+++ AVAILABLE DATA +++

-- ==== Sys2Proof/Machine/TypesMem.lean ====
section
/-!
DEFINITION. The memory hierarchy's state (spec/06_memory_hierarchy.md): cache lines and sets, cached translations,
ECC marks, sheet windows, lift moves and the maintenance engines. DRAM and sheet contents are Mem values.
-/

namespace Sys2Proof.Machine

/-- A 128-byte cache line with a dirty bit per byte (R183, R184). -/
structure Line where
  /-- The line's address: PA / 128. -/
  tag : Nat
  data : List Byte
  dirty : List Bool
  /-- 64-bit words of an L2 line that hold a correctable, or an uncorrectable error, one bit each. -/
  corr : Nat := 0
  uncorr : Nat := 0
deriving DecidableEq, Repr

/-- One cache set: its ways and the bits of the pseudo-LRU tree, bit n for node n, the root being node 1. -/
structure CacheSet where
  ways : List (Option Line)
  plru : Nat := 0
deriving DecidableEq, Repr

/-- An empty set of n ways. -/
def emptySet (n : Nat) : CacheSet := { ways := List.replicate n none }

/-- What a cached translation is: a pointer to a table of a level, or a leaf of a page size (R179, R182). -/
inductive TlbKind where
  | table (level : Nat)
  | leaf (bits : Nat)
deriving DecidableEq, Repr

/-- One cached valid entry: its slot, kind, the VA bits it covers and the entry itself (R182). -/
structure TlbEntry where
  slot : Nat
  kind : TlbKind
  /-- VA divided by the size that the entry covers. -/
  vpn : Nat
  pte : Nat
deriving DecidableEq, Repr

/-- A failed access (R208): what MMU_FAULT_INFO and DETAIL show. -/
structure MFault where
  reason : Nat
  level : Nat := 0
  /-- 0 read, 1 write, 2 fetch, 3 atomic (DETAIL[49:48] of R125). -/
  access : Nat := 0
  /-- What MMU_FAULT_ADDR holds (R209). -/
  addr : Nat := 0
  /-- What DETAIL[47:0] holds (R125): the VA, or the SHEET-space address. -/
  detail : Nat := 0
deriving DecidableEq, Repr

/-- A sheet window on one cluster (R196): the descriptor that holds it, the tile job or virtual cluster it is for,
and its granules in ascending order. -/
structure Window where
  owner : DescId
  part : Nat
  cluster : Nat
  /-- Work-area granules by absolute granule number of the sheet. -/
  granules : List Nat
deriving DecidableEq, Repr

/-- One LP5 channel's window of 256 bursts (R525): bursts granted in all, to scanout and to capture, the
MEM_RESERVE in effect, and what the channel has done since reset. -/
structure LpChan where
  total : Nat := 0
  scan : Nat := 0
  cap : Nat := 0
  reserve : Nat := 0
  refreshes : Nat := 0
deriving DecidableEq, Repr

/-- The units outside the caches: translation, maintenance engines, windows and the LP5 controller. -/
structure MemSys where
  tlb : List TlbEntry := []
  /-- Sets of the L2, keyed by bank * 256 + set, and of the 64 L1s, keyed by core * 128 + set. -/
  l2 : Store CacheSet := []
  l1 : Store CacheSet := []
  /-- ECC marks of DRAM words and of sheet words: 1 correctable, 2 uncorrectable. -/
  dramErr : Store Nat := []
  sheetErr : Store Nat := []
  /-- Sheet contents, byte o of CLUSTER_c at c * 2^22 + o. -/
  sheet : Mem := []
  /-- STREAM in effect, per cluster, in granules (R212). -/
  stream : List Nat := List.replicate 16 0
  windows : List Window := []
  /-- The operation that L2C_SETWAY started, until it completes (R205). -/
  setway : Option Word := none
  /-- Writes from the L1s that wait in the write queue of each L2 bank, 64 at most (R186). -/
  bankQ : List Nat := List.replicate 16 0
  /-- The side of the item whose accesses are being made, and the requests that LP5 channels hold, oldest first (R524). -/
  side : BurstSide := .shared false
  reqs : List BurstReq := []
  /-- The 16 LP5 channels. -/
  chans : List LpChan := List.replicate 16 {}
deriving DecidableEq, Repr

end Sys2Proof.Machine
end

+++

## EXERCISE
Output must be limited to the lines beginning with the one that contains "total : Nat := 0" and ending with the last line of the entries, reproduced exactly.

## WORKED SOLUTION
  total : Nat := 0
  scan : Nat := 0
  cap : Nat := 0
  reserve : Nat := 0
  refreshes : Nat := 0
deriving DecidableEq, Repr

/-- The units outside the caches: translation, maintenance engines, windows and the LP5 controller. -/
structure MemSys where
  tlb : List TlbEntry := []
  /-- Sets of the L2, keyed by bank * 256 + set, and of the 64 L1s, keyed by core * 128 + set. -/
  l2 : Store CacheSet := []
  l1 : Store CacheSet := []
  /-- ECC marks of DRAM words and of sheet words: 1 correctable, 2 uncorrectable. -/
  dramErr : Store Nat := []
  sheetErr : Store Nat := []
  /-- Sheet contents, byte o of CLUSTER_c at c * 2^22 + o. -/
  sheet : Mem := []
  /-- STREAM in effect, per cluster, in granules (R212). -/
  stream : List Nat := List.replicate 16 0
  windows : List Window := []
  /-- The operation that L2C_SETWAY started, until it completes (R205). -/
  setway : Option Word := none
  /-- Writes from the L1s that wait in the write queue of each L2 bank, 64 at most (R186). -/
  bankQ : List Nat := List.replicate 16 0
  /-- The side of the item whose accesses are being made, and the requests that LP5 channels hold, oldest first (R524). -/
  side : BurstSide := .shared false
  reqs : List BurstReq := []
  /-- The 16 LP5 channels. -/
  chans : List LpChan := List.replicate 16 {}
deriving DecidableEq, Repr

end Sys2Proof.Machine
end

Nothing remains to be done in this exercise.